In February, I dedicated a post to a discussion of the amazing news that not only one but two movies in serious contention for many Academy Awards this year dealt with the worlds of silent movies: The Artist and Hugo.  As it turns out, these two films were the big winners of this year’s ceremony.  Strike up a win for visual storytelling and the legacy of the pioneers of cinema, both featured in Chapter 2 of Moving Images!  

For study of non-fiction film, this year’s feature winner is sure to be a favorite for use by many educators: Undefeated, directed by Daniel Lindsay and T.J. Martin.  (I should add that this win was a bit of a shocker, as many had picked Paradise Lost 3: Purgatory, by Joe Berlinger and Bruce Sinofsky, who also made another classic contemporary documentary, Brother’s Keeper, as well as a documentary about Metallica; others picked Pina or Hell and Back Againbut it was the feel-good sports movie that won in the end.)

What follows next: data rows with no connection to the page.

-- ==== Sys2Proof/Laws/KeepEngine.lean ====
section
/-! SUPPORT. What happens to the memories, and that they keep their canonical form: pours, rings and the Drip engines. -/

namespace Sys2Proof.Machine

/-! ### Routes -/

@[simp] theorem State.tell_memories (s : State) (p : Nat) (kind : String) (v : Nat) : (State.tell s p kind v).memories = s.memories := by
  unfold State.tell
  repeat' first
    | with_reducible rfl
    | (simp only [ite_memories, ite_self, foldl_memories, implies_true, State.emit_memories]; done)
    | (with_reducible refine (foldl_memories _ _ _ (fun t x => ?_)).trans ?_)
    | (with_reducible refine (foldl1_memories _ _ _ (fun t x => ?_)).trans ?_)
    | split
    | (simp only [State.emit_memories])
    | (simp only [])
    | (simp only [memories_mk])
    | (simp only [memories_eta])

@[simp] theorem State.modLink_memories (s : State) (n : Nat) (g : Link → Link) : (State.modLink s n g).memories = s.memories := by
  unfold State.modLink
  repeat' first
    | with_reducible rfl
    | (simp only [ite_memories, ite_self, foldl_memories, implies_true]; done)
    | (with_reducible refine (foldl_memories _ _ _ (fun t x => ?_)).trans ?_)
    | (with_reducible refine (foldl1_memories _ _ _ (fun t x => ?_)).trans ?_)
    | split
    | (simp only [])
    | (simp only [memories_mk])
    | (simp only [memories_eta])

@[simp] theorem State.sendFrame_memories (s : State) (n : Nat) (resp : Bool) (f : Frame) : (State.sendFrame s n resp f).memories = s.memories := by
  unfold State.sendFrame
  repeat' first
    | with_reducible rfl
    | (simp only [ite_memories, ite_self, foldl_memories, implies_true, State.modLink_memories, State.sendOut_memories]; done)
    | (with_reducible refine (foldl_memories _ _ _ (fun t x => ?_)).trans ?_)
    | (with_reducible refine (foldl1_memories _ _ _ (fun t x => ?_)).trans ?_)
    | split
    | (simp only [State.modLink_memories, State.sendOut_memories])
    | (simp only [])
    | (simp only [memories_mk])
    | (simp only [memories_eta])

@[simp] theorem State.setEnt_memories (s : State) (k : Nat) (e : Ent) : (State.setEnt s k e).memories = s.memories := by
  unfold State.setEnt
  repeat' first
    | (simp only [memories_mk])
    | (simp only [memories_eta])

@[simp] theorem State.modXfer_memories (s : State) (who : Issuer) (g : Xfer → Xfer) : (State.modXfer s who g).memories = s.memories := by
  unfold State.modXfer
  repeat' first
    | split
    | (simp only [memories_mk])
    | (simp only [memories_eta])

@[simp] theorem State.dropXfer_memories (s : State) (who : Issuer) : (State.dropXfer s who).memories = s.memories := by
  unfold State.dropXfer
  repeat' first
    | (simp only [memories_mk])
    | (simp only [memories_eta])

@[simp] theorem State.failSeg_memories (s : State) (who : Issuer) (st : Nat) (g : Seg) : (State.failSeg s who st g).memories = s.memories := by
  unfold State.failSeg
  simp only [State.modXfer_memories]

@[simp] theorem State.showOutst_memories (s : State) (n : Nat) : (State.showOutst s n).memories = s.memories := by
  unfold State.showOutst
  simp only [State.sf_memories]

@[simp] theorem State.sendOp_memories (s : State) (o : FabOp) : (State.sendOp s o).memories = s.memories := by
  unfold State.sendOp
  repeat' first
    | with_reducible rfl
    | (simp only [ite_memories, ite_self, foldl_memories, implies_true, State.sendFrame_memories, State.showOutst_memories]; done)
    | (with_reducible refine (foldl_memories _ _ _ (fun t x => ?_)).trans ?_)
    | (with_reducible refine (foldl1_memories _ _ _ (fun t x => ?_)).trans ?_)
    | split
    | (simp only [State.sendFrame_memories, State.showOutst_memories])
    | (simp only [])
    | (simp only [memories_mk])
    | (simp only [memories_eta])

@[simp] theorem State.pump_memories (s : State) : (State.pump s).memories = s.memories := by
  unfold State.pump
  simp only [ite_memories, ite_self, foldl_memories, implies_true, State.sendOp_memories]

@[simp] theorem State.refuseSeg_memories (s : State) (who : Issuer) (st : Nat) (g : Seg) : (State.refuseSeg s who st g).memories = s.memories := by
  unfold State.refuseSeg
  repeat' first
    | with_reducible rfl
    | (simp only [ite_memories, ite_self, foldl_memories, implies_true, State.failSeg_memories, State.report_memories, State.sf_memories]; done)
    | (with_reducible refine (foldl_memories _ _ _ (fun t x => ?_)).trans ?_)
    | (with_reducible refine (foldl1_memories _ _ _ (fun t x => ?_)).trans ?_)
    | split
    | (simp only [State.failSeg_memories, State.report_memories, State.sf_memories])
    | (simp only [])
    | (simp only [memories_mk])
    | (simp only [memories_eta])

The Swell Season, a documentary about Glen Hansard and Marketa Irglova

While we’re on the topic of documentaries and the Oscars, one of the most stirring moments of the Academy Awards in recent years occurred in 2008 for the Original Song Award for “Falling Slowly” by Glen Hansard and Marketa Irglova of The Swell Season.  Since then, directors Nick August-Perna, Chris Dapkins, and Carlo Mirabella-Davis made The Swell Seasona documentary about Hansard and Irglova’s professional and personal lives, which a number of critics consider to be one of the best movies ever about music-making and the life of a couple.

For great moments from this year’s Oscars, how about the winners for Best Animated Short, William Joyce and Brandon Oldenburg, who during their acceptance speech served as a better comedy team than even old pros Zach Galifianakis and Will Ferrell.  They won for The Fantastic Flying Books of Mr. Morris Lessmore, which you can watch here.

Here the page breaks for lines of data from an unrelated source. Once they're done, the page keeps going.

@[simp] theorem State.bloomShow_memories (s : State) : (State.bloomShow s).memories = s.memories := by
  unfold State.bloomShow
  repeat' first
    | with_reducible rfl
    | (simp only [ite_memories, ite_self, foldl_memories, implies_true, State.sf_memories, bloomFill_memories]; done)
    | (with_reducible refine (foldl_memories _ _ _ (fun t x => ?_)).trans ?_)
    | (with_reducible refine (foldl1_memories _ _ _ (fun t x => ?_)).trans ?_)
    | split
    | (simp only [State.sf_memories, bloomFill_memories])
    | (simp only [])
    | (simp only [memories_mk])
    | (simp only [memories_eta])

@[simp] theorem State.bloomAsk_memories (s : State) (x : BloomFor) (rs : List (Nat × Nat)) : (State.bloomAsk s x rs).memories = s.memories := by
  unfold State.bloomAsk
  repeat' first
    | with_reducible rfl
    | (simp only [ite_memories, ite_self, foldl_memories, implies_true, State.bloomShow_memories, State.watch_memories]; done)
    | (with_reducible refine (foldl_memories _ _ _ (fun t x => ?_)).trans ?_)
    | (with_reducible refine (foldl1_memories _ _ _ (fun t x => ?_)).trans ?_)
    | split
    | (simp only [State.bloomShow_memories, State.watch_memories])
    | (simp only [])
    | (simp only [memories_mk])
    | (simp only [memories_eta])

@[simp] theorem State.bloomFree_memories (s : State) (x : BloomFor) : (State.bloomFree s x).memories = s.memories := by
  unfold State.bloomFree
  repeat' first
    | with_reducible rfl
    | (simp only [ite_memories, ite_self, foldl_memories, implies_true, State.bloomShow_memories]; done)
    | (with_reducible refine (foldl_memories _ _ _ (fun t x => ?_)).trans ?_)
    | (with_reducible refine (foldl1_memories _ _ _ (fun t x => ?_)).trans ?_)
    | split
    | (simp only [State.bloomShow_memories])
    | (simp only [])
    | (simp only [memories_mk])
    | (simp only [memories_eta])

@[simp] theorem State.bloomEnd_memories (s : State) (x : BloomFor) : (State.bloomEnd s x).memories = s.memories := by
  unfold State.bloomEnd
  repeat' first
    | with_reducible rfl
    | (simp only [ite_memories, ite_self, foldl_memories, implies_true, State.bloomFree_memories]; done)
    | (with_reducible refine (foldl_memories _ _ _ (fun t x => ?_)).trans ?_)
    | (with_reducible refine (foldl1_memories _ _ _ (fun t x => ?_)).trans ?_)
    | split
    | (simp only [State.bloomFree_memories])
    | (simp only [])
    | (simp only [memories_mk])
    | (simp only [memories_eta])

@[simp] theorem State.tampered_memories (s : State) (x : BloomFor) (n : Nat) (b : PageBytes) : (State.tampered s x n b).1.memories = s.memories := by
  unfold State.tampered
  repeat' first
    | with_reducible rfl
    | (simp only [ite_memories, ite_self, foldl_memories, implies_true, State.fresh_memories]; done)
    | (with_reducible refine (foldl_memories _ _ _ (fun t x => ?_)).trans ?_)
    | (with_reducible refine (foldl1_memories _ _ _ (fun t x => ?_)).trans ?_)
    | split
    | (simp only [State.fresh_memories])
    | (simp only [])
    | (simp only [memories_mk])
    | (simp only [memories_eta])

@[simp] theorem State.setLeaf_memories (s : State) (p va : Nat) (g : Leaf → Leaf) : (State.setLeaf s p va g).memories = s.memories := by
  unfold State.setLeaf
  repeat' first
    | (simp only [memories_mk])
    | (simp only [memories_eta])

@[simp] theorem State.leaveBytes_memories (s : State) (l : Leaf) (tier frame n : Nat) : (State.leaveBytes s l tier frame n).memories = s.memories := by
  unfold State.leaveBytes
  repeat' first
    | with_reducible rfl
    | (simp only [ite_memories, ite_self, foldl_memories, implies_true]; done)
    | (with_reducible refine (foldl_memories _ _ _ (fun t x => ?_)).trans ?_)
    | (with_reducible refine (foldl1_memories _ _ _ (fun t x => ?_)).trans ?_)
    | split
    | (simp only [])
    | (simp only [memories_mk])
    | (simp only [memories_eta])

@[simp] theorem State.freeLeaf_memories (s : State) (l : Leaf) : (State.freeLeaf s l).memories = s.memories := by
  unfold State.freeLeaf
  repeat' first
    | with_reducible rfl
    | (simp only [ite_memories, ite_self, foldl_memories, implies_true, State.freeUnits_memories, State.leaveBytes_memories]; done)
    | (with_reducible refine (foldl_memories _ _ _ (fun t x => ?_)).trans ?_)
    | (with_reducible refine (foldl1_memories _ _ _ (fun t x => ?_)).trans ?_)
    | split
    | (simp only [State.freeUnits_memories, State.leaveBytes_memories])
    | (simp only [])
    | (simp only [memories_mk])
    | (simp only [memories_eta])

@[simp] theorem State.addHeld_memories (s : State) (who : Issuer) (t : Nat) : (State.addHeld s who t).memories = s.memories := by
  unfold State.addHeld
  repeat' first
    | with_reducible rfl
    | (simp only [ite_memories, ite_self, foldl_memories, implies_true, State.modDesc_memories, State.setPourQ_memories]; done)
    | (with_reducible refine (foldl_memories _ _ _ (fun t x => ?_)).trans ?_)
    | (with_reducible refine (foldl1_memories _ _ _ (fun t x => ?_)).trans ?_)
    | split
    | (simp only [State.modDesc_memories, State.setPourQ_memories])
    | (simp only [])
    | (simp only [memories_mk])
    | (simp only [memories_eta])

theorem State.unhold_wf (s : State) (who : Issuer) (t : Nat) (hwf : s.memories.wf = true) : (State.unhold s who t).memories.wf = true := by
  unfold State.unhold
  repeat' first
    | with_reducible assumption
    | (simp only [hwf, ite_memories, Memories.ite_wf, ite_self, foldl_memories, implies_true, State.addHeld_memories, State.copyLaunch_memories, State.pourLaunch_memories, State.dripLaunch_wf]; done)
    | (with_reducible refine State.dripLaunch_wf _ _ _ ?_)
    | (with_reducible refine foldl_wf _ _ _ ?_ (fun t x hwf => ?_))
    | (with_reducible refine foldl1_wf _ _ _ ?_ (fun t x hwf => ?_))
    | split
    | (simp only [State.addHeld_memories, State.copyLaunch_memories, State.pourLaunch_memories])
    | (simp only [])
    | (simp only [memories_mk])
    | (simp only [memories_eta])

theorem State.release_wf (s : State) (p va : Nat) (hwf : s.memories.wf = true) : (State.release s p va).memories.wf = true := by
  unfold State.release
  repeat' first
    | with_reducible assumption
    | (simp only [hwf, State.unhold_wf]; done)
    | (with_reducible refine foldl_wf _ _ _ ?_ (fun t x hwf => ?_))
    | (simp only [memories_mk])
    | (simp only [memories_eta])

@[simp] theorem State.endHold_memories (s : State) (h : Hold) (st : Nat) : (State.endHold s h st).memories = s.memories := by
  unfold State.endHold
  repeat' first
    | with_reducible rfl
    | (simp only [ite_memories, ite_self, foldl_memories, implies_true, State.report_memories]; done)
    | (with_reducible refine (foldl_memories _ _ _ (fun t x => ?_)).trans ?_)
    | (with_reducible refine (foldl1_memories _ _ _ (fun t x => ?_)).trans ?_)
    | split
    | (simp only [State.report_memories])
    | (simp only [])
    | (simp only [memories_mk])
    | (simp only [memories_eta])

theorem State.failHold_wf (s : State) (h : Hold) (st : Nat) (hwf : s.memories.wf = true) : (State.failHold s h st).memories.wf = true := by
  unfold State.failHold
  repeat' first
    | with_reducible assumption
    | (simp only [hwf, ite_memories, Memories.ite_wf, ite_self, foldl_memories, implies_true, State.endHold_memories, State.failSeg_memories, State.unhold_wf]; done)
    | (with_reducible refine State.unhold_wf _ _ _ ?_)
    | (with_reducible refine foldl_wf _ _ _ ?_ (fun t x hwf => ?_))
    | (with_reducible refine foldl1_wf _ _ _ ?_ (fun t x hwf => ?_))
    | split
    | (simp only [State.endHold_memories, State.failSeg_memories])
    | (simp only [])
    | (simp only [memories_mk])
    | (simp only [memories_eta])

theorem State.failHolds_wf (s : State) (p va st : Nat) (hwf : s.memories.wf = true) : (State.failHolds s p va st).memories.wf = true := by
  unfold State.failHolds
  repeat' first
    | with_reducible assumption
    | (simp only [hwf, State.failHold_wf]; done)
    | (with_reducible refine foldl_wf _ _ _ ?_ (fun t x hwf => ?_))

theorem State.holdTimeout_wf (s : State) (idx : Nat) (hwf : s.memories.wf = true) : (State.holdTimeout s idx).memories.wf = true := by
  unfold State.holdTimeout
  repeat' first
    | with_reducible assumption
    | (simp only [hwf, ite_memories, Memories.ite_wf, ite_self, foldl_memories, implies_true, State.bump_memories, State.until_memories, State.failHold_wf]; done)
    | (with_reducible refine State.failHold_wf _ _ _ ?_)
    | (with_reducible refine foldl_wf _ _ _ ?_ (fun t x hwf => ?_))
    | (with_reducible refine foldl1_wf _ _ _ ?_ (fun t x hwf => ?_))
    | split
    | (simp only [State.bump_memories, State.until_memories])
    | (simp only [])
    | (simp only [memories_mk])
    | (simp only [memories_eta])

theorem execHoldTimeout_wf (idx : Nat) (s : State) (t : State) (ht : execHoldTimeout idx s = .next t) (hwf : s.memories.wf = true) : t.memories.wf = true := by
  injection ht with ht
  rw [← ht]
  simp only [hwf, State.holdTimeout_wf]

@[simp] theorem State.failMove_memories (s : State) (p va : Nat) : (State.failMove s p va).memories = s.memories := by
  unfold State.failMove
  repeat' first
    | with_reducible rfl
    | (simp only [ite_memories, ite_self, foldl_memories, implies_true]; done)
    | (with_reducible refine (foldl_memories _ _ _ (fun t x => ?_)).trans ?_)
    | (with_reducible refine (foldl1_memories _ _ _ (fun t x => ?_)).trans ?_)
    | split
    | (simp only [])
    | (simp only [memories_mk])
    | (simp only [memories_eta])

theorem State.promoteFail_wf (s : State) (l : Leaf) (hwf : s.memories.wf = true) : (State.promoteFail s l).memories.wf = true := by
  unfold State.promoteFail
  repeat' first
    | with_reducible assumption
    | (simp only [hwf, ite_memories, Memories.ite_wf, ite_self, foldl_memories, implies_true, State.bump_memories, State.failMove_memories, State.setLeaf_memories, State.failHolds_wf]; done)
    | (with_reducible refine State.failHolds_wf _ _ _ _ ?_)
    | (with_reducible refine foldl_wf _ _ _ ?_ (fun t x hwf => ?_))
    | (with_reducible refine foldl1_wf _ _ _ ?_ (fun t x hwf => ?_))
    | split
    | (simp only [State.bump_memories, State.failMove_memories, State.setLeaf_memories])
    | (simp only [])
    | (simp only [memories_mk])
    | (simp only [memories_eta])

Also, to return to a celebration of award-winning documentary filmmakers, you can check out my Chapter 6 Close-Up interview of editor Deborah Hoffmann for many sharp, subtle insights and enlightening angles on the many challenges and particulars of the editing process and profession.

And one last note: as a follow-up to the earlier post about Super Bowl commercials, here is a page on the Adland.tv site that presents 40 Years of Super Bowl Commercials — very interesting material for analyses of trends in consumer behavior, cultural norms, and advertising styles, among other media topics!